Raoul Louper est un globe-trotter d'un genre assez particulier. Il parcourt le monde, de la Haute-Asie au continent américain, en passant par l'Afrique, afin de satisfaire sa passion pour le sable. Ce n'est pas le sable des plages à touristes qui l'intéresse, non, c'est le sable qui, sous l'action du vent, a formé de par le monde des dunes, ces collines mouvantes au relief en perpétuel mouvement.

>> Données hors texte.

/-- Lines of the bank a job for a candidate RU writes (R203). -/
def Dev.draftLines (d : Dev) (x : Nat) (r : RuFact) : Nat :=
  let n := d.radioChains x * ruStreams r
  ceilDiv (ruTones r.size) (if r.ng = 0 then 4 else 16) * ceilDiv (n * 4) 64 + ceilDiv n 64

/-- Two spans of lines do not meet. -/
def linesApart (a n b m : Nat) : Bool := decide (a + n ≤ b) || decide (b + m ≤ a)

/-- A candidate RU that posts a job (R314): no current bank of the scheduler's entries serves its group within PREC_REFRESH, and its
lines lie in the scheduler's range apart from those of every pending or current bank (R206). -/
def Dev.precJobOk (d : Dev) (x m : Nat) (r : RuFact) : Bool :=
  let g (f : Fld) := d.rd (airPage x) f
  let live := d.liveBanks x
  decide (g AIR_PREC_LINES.LINE_LO ≤ r.lineBase) && decide (r.lineBase + d.draftLines x r ≤ g AIR_PREC_LINES.LINE_HI + 1)
    -- a group refreshed in consecutive beats alternates between two entries
    && (match (d.buf x (m - 1)).plan with
        | some p => p.ppdus.all fun q => q.rus.all fun u =>
            !(decide (u.precBeat + 1 = m) && decide (u.precId = r.precId) && decide (u.userSum = ruSum r))
        | none => true)
    && live.all (fun e => let l := d.bankLines x e.1 e.2; linesApart r.lineBase (d.draftLines x r) l.1 l.2)
    && !(live.any fun e => d.bankCurrent x e.1 e.2 && d.bankOf x e.1 e.2 r
          && decide (g AIR_PREC_CFG.ENTRY_LO ≤ e.1) && decide (e.1 ≤ g AIR_PREC_CFG.ENTRY_HI)
          && decide (age32 m (d.bankW x e.1 e.2 1) ≤ g AIR_PREC_REG.PREC_REFRESH))

/-- A candidate RU that posts no job names a bank of its group by that bank's FOR_BEAT, no older than PREC_REFRESH (R314). -/
def Dev.reuseOk (d : Dev) (x m : Nat) (r : RuFact) : Bool :=
  decide (r.precBeat ≤ m) && decide (m - r.precBeat ≤ d.rd (airPage x) AIR_PREC_REG.PREC_REFRESH)
    && [0, 1].any fun b => d.bankOf x r.precId b r && decide (d.bankW x r.precId b 1 = r.precBeat % 2 ^ 32)

/-- The precoders a candidate names: entries of the scheduler's range, banks to reuse or jobs to post, and the posted jobs within
JOB_BUDGET (R314, R315). -/
def Dev.precOk (d : Dev) (x m : Nat) (draft : List PpduFact) : Bool :=
  let g (f : Fld) := d.rd (airPage x) f
  let rus := (draft.flatMap fun p => if p.kind < 2 then p.rus else []).filter fun r => decide (r.precId ≠ 0x1FF)
  let jobs := rus.filter fun r => decide (r.precBeat = m)
  rus.all (fun r => decide (g AIR_PREC_CFG.ENTRY_LO ≤ r.precId) && decide (r.precId ≤ g AIR_PREC_CFG.ENTRY_HI)
      && (if r.precBeat = m then d.precJobOk x m r else d.reuseOk x m r))
    && jobs.zipIdx.all (fun a => jobs.zipIdx.all fun b => decide (a.2 = b.2)
        || linesApart a.1.lineBase (d.draftLines x a.1) b.1.lineBase (d.draftLines x b.1))
    && decide ((jobs.map (d.jobBoundNs x)).foldl (· + ·) 0 ≤ 1000 * g AIR_CFG.JOB_BUDGET)

/-- The first entries of a place's queue that no other radio has placed, as many as it carries, fit in its OCTETS (R315). -/
def Dev.placeFits (d : Dev) (used : List Nat) (f : PlaceFact) : Bool :=
  let l := ((d.queue f.queue).filter fun e => !used.contains e.id).take f.mpdus
  decide ((l.map fun e => e.len).foldl (· + ·) 0 ≤ f.octets)

/-- What a station's entry allows a place (R218, R221, R223): not suspended; streams, width, A-MPDU octets and MPDUs, and the Block Ack
window of the TID. -/
def Dev.placeOk (d : Dev) (bw size : Nat) (f : PlaceFact) : Bool :=
  let s := placeSta f
  let tones := if size = 0x1F then bwTones bw else ruTones size
  decide (1 ≤ f.nss) && (decide (s = 0x7FF) ||
    (!d.staLeftOut s && decide (f.nss ≤ d.sta s 8 0 4) && decide (tones ≤ bwTones (d.sta s 8 4 3))
      && decide (f.octets ≤ min 15523199 (2 ^ (13 + d.sta s 8 12 4) - 1)) && decide (f.mpdus ≤ 1024)
      && (!d.staBaTid s (f.queue % 8) || decide (f.mpdus ≤ d.baWindow s (f.queue % 8)))))

/-- The nulls asked of an RU over subchannels `subs`: the union of their lists, in rank, cut to NULL_PER_SPAN (R315, R363): foreign
slots and whether they are required. -/
def Dev.ruNulls (d : Dev) (s : Snap) (subs : Nat) : List (Nat × Bool) :=
  ((s.nulls.filter fun n => bit subs n.1).map fun n => n.2).eraseDups.take (d.rd 0x040 VEN_NULL.NULL_PER_SPAN)

/-- A group's RU carries the nulls asked of its span, and the required ones fit its chains (R315). -/
def Dev.nullsOk (d : Dev) (x : Nat) (s : Snap) (bw : Nat) (r : RuFact) : Bool :=
  let l := d.ruNulls s (ruSubs r.size r.pos bw)
  let need := (l.filter (·.2)).length
  decide (r.precId = 0x1FF)
    || (decide (r.nnull = l.length) && decide (r.nullReq = decide (need ≠ 0))
      && decide (ruStreams r + need ≤ d.radioChains x))

/-- The layout of a downlink MU PPDU (R313): groups on RUs of RU_MAX, of stations with usable records apart from each other; stations
without one alone on RUs of RU_MIN; the groups' classes from the highest down. -/
def Dev.layoutOk (d : Dev) (x : Nat) (s : Snap) (p : PpduFact) : Bool :=
  let whole (r : RuFact) := decide (r.size = 0x1F) || decide (ruTones r.size = bwTones p.bw)
  let groups := p.rus.filter fun r => decide (r.precId ≠ 0x1FF)
  let cls := groups.flatMap fun r => r.places.map fun f => d.placeCls s false f.queue
  decide (p.kind ≠ 1)
    || (p.rus.all (fun r =>
        if r.precId ≠ 0x1FF then
          (decide (r.size = s.ruMax) || (decide (bwTones p.bw < ruTones s.ruMax) && whole r))
            && r.places.all (fun f => d.recUsable x (placeSta f) s.beat)
            && r.places.zipIdx.all (fun a => r.places.zipIdx.all fun b => decide (b.2 ≤ a.2)
              || d.recApart x (placeSta a.1) (placeSta b.1) (d.radioChains x) (bits s.pol2 24 8))
        else decide (r.places.length ≤ 1)
          && r.places.all fun f => d.recUsable x (placeSta f) s.beat || decide (r.size = s.ruMin))
      && (cls.zip (cls.drop 1)).all fun e => decide (e.2 ≤ e.1))

/-- Plans other radios froze for the beat. -/
def Dev.otherPlans (d : Dev) (x m : Nat) : List (Nat × Plan) :=
  ([0, 1, 2].filter (· ≠ x)).filterMap fun y => match (d.buf y m).st, (d.buf y m).plan with
    | .frozen, some p => if p.beat = m then some (y, p) else none
    | _, _ => none

/-- EMLSR stations (R231, R316, R317): none that another radio has taken, each behind an MU-RTS of the same plan that addresses it and
is padded by the largest EMLSR_PAD it needs. -/
def Dev.emlsrOk (d : Dev) (x m : Nat) (draft : List PpduFact) : Bool :=
  let pad (s : Nat) := nth 0 [0, 32, 64, 128, 256] (d.sta s 9 24 3)
  let taken := (d.otherPlans x m).flatMap fun p => (p.2.ppdus.flatMap fun q => q.rus.flatMap fun r => r.users).map fun u => u.sta
  draft.zipIdx.all fun p =>
    if isMuRts p.1 then
      decide (p.1.pad = (((ppPlaces p.1).map placeSta).map pad).foldl max 0) && decide (10 * p.1.pad ≤ p.1.dur)
    else (((ppPlaces p.1).map placeSta).filter fun s => decide (s ≠ 0x7FF) && d.staEmlsr s).all fun s =>
      !taken.contains s && (draft.take p.2).any fun q => isMuRts q && ((ppPlaces q).map placeSta).contains s

/-- Two PPDUs are the members of an aligned set (R234, R318). -/
def alignedWith (x y : Nat) (p : PpduFact) (q : PlanPpdu) : Bool :=
  decide (p.align = some y) && decide (q.align = some x) && decide (p.ofs = q.ofs) && decide (p.dur = q.dur)

/-- Non-STR pairs (R318): each downlink PPDU but a beacon is in an aligned set with a partner, matched in the partner's plan where that
is frozen, and so is each that the partner aligned; a station with a station-side non-STR pair is on both links only in a set. -/
def Dev.alignOk (d : Dev) (x m : Nat) (draft : List PpduFact) : Bool :=
  let others := d.otherPlans x m
  let down := draft.filter fun p => decide (p.kind ≠ 2) && !isBeacon p
  let ps := (d.partners x).filter fun y => decide ((d.buf y m).st = .building) || others.any fun o => decide (o.1 = y)
  let met (y : Nat) (p : PpduFact) := others.all fun o => decide (o.1 ≠ y) || o.2.ppdus.any (alignedWith x y p)
  let nstr (s y : Nat) := decide (d.sta s 0 (if x + y = 1 then 7 else if x + y = 2 then 8 else 9) 1 = 1)
  (ps.isEmpty || down.all fun p => ps.any fun y => decide (p.align = some y) && met y p)
    && others.all (fun o => o.2.ppdus.all fun q => decide (q.align ≠ some x) || down.any fun p => alignedWith x o.1 p q)
    && down.all (fun p => ((ppPlaces p).map placeSta).all fun s => others.all fun o =>
        decide (s = 0x7FF) || !nstr s o.1
          || (o.2.ppdus.filter fun q => q.rus.any fun r => r.users.any fun u => decide (u.sta = s)).all (alignedWith x o.1 p))

/-- Stations of radio `x` whose records will be older than SOUND_AGE at beat `m` (R315), with their ages. -/
def Dev.soundList (d : Dev) (x m age : Nat) : List (Nat × Nat) :=
  (((d.mac.lookup.filter fun l => decide (l.1 / 2 ^ 48 = x)).map (·.2)).eraseDups.filter fun s => d.recValid x s).filterMap fun s =>
    let a := age32 m (d.recW x s 1)
    if age < a then some (s, a) else none

/-- Sounding (R315): in a downlink or MIX beat a plan with exchanges sounds when eight stations are gathered or the oldest record
reaches AGE_MAX − 4, and only then, but for stations that have no record. -/
def Dev.soundOk (d : Dev) (x : Nat) (s : Snap) (draft : List PpduFact) : Bool :=
  let l := d.soundList x s.beat (bits s.pol2 16 8)
  let due := decide (8 ≤ l.length) || l.any fun e => decide (d.rd (txPage x) TXP_PREC_CFG.AGE_MAX ≤ e.2 + 4)
  let ks := draft.filter fun p => decide (p.kind = 3)
  let sifs := if bandOf (d.centre x) = 0 then 100 else 160
  ks.all (fun p => decide (0 < p.ndpa) && decide (p.ndpa + sifs < p.dur)
      && (due || (ppPlaces p).all fun f => !d.recValid x (placeSta f)))
    && (!due || !(decide (s.typ = 0) || decide (s.typ = 2)) || draft.all isBeacon || !ks.isEmpty)

/-- The poll of a sounding (R315): a plan of the next beat that carries triggers polls the stations sounded, ahead of other exchanges
with users. -/
def Dev.pollsOk (d : Dev) (x : Nat) (s : Snap) (draft : List PpduFact) : Bool :=
  let owed := lookOr [] d.air.polls x
  (owed.isEmpty || decide (s.typ ≠ 1 ∧ s.typ ≠ 2) || draft.all isBeacon)
    || (match draft.find? fun p => !isBeacon p && decide (p.kind ≠ 3) && !isMuRts p with
        | some p => decide (p.kind = 2) && decide (p.trig = 1) && owed.all fun a => ((ppPlaces p).map placeSta).contains a
        | none => false)

/-- The stations a frozen plan sounds wait for their poll; a plan that polls has done so (R315). -/
def Dev.notePolls (d : Dev) (x : Nat) (p : Plan) : Dev :=
  let polled := (p.ppdus.filter fun q => decide (q.kind = 2) && decide (q.trig = 1)).flatMap fun q => q.rus.flatMap fun r => r.users.map fun u => u.sta
  let sounded := (p.ppdus.filter fun q => decide (q.kind = 3)).flatMap fun q => q.rus.flatMap fun r => r.users.map fun u => u.sta
  let left := ((lookOr [] d.air.polls x).filter fun a => !polled.contains a) ++ sounded
  { d with air := { d.air with polls := if left.isEmpty then del d.air.polls x else put d.air.polls x left } }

Ainsi, de Sand Mountain (Nevada) aux dunes de Korizo (Libye) et Ming-sha-shan (Chine), Raoul Louper traverse le monde afin d'écouter les bruissements du sable qui s'écoule le long des pentes, bruissements qui, selon le lieu, forment une musique particulière, évoquant ici un coup de canon, là des roulements de tambours, parfois le son de « la corde grave d'un violoncelle ou d'une contrebasse ».
C'est en Égypte, à quelques kilomètres d'Alexandrie, que Raoul Louper a loué un appartement. Il y a entreposé quelques souvenirs, objets ramenés de ses pérégrinations : « une pomme de pin, un gri-gri et une pierre. »
Dans un coffre, il a enfermé « trois douzaines de bocaux et de bouteilles remplis de sable, blanc, noir, toutes les teintes de rouge. »
Avec Török, un professeur hongrois marié à une égyptienne, Louper revient sur ses voyages, égrenant le passé par petites touches, évoquant les lieux qu'il a visités dans sa quête de la musique du sable, souvenirs auxquels se mêle l'évocation de trois femmes qui ont traversé son existence, trois femmes qui ont maintenant disparu de sa vie, comme du sable qui vous coule entre les doigts.
Que reste-t-il de tout cela ? Quelques objets, souvenirs et témoins muets de relations à jamais révolues ? Quelques dizaines de bocaux remplis de sable, échantillons amassés aux quatre coins du monde ? Louper raconte, dans la fraîcheur du soir, quand la chaleur du jour accorde une pause. Il évoque, pour lui seul ou en compagnie de Török, les jours enfuis, les paysages traversés, la courbe d'une dune, celle de la hanche d'une femme...
Méditation sur le passé, sur l'impermanence, « Le désert de Lop Nor » est une déambulation poétique où chaque mot, chaque phrase, résonne en chacun de nous et nous invite à nous recueillir sur l'éphémère beauté de chaque instant.
Entre carnet de voyage et journal intime, le roman de Raoul Schrott, composé de 101 courts chapitres traduits avec talent par Nicole Casanova, nous offre un récit empreint de nostalgie, émaillé d'anecdotes scientifiques ou de légendes traditionnelles des pays traversés.
Récit contemplatif, composé d'une mosaïque de textes courts, sans unité de lieu ni de temps mais d'où ne se dégage que l'essentiel. « Le désert de Lop Nor » est de ces romans déroutants, de ces romans « pas comme les autres » dont l'écriture, poétique et sensuelle, prime sur les codes narratifs traditionnels de l'écriture romanesque. Un livre qui incite à la solitude, à la contemplation et au recueillement.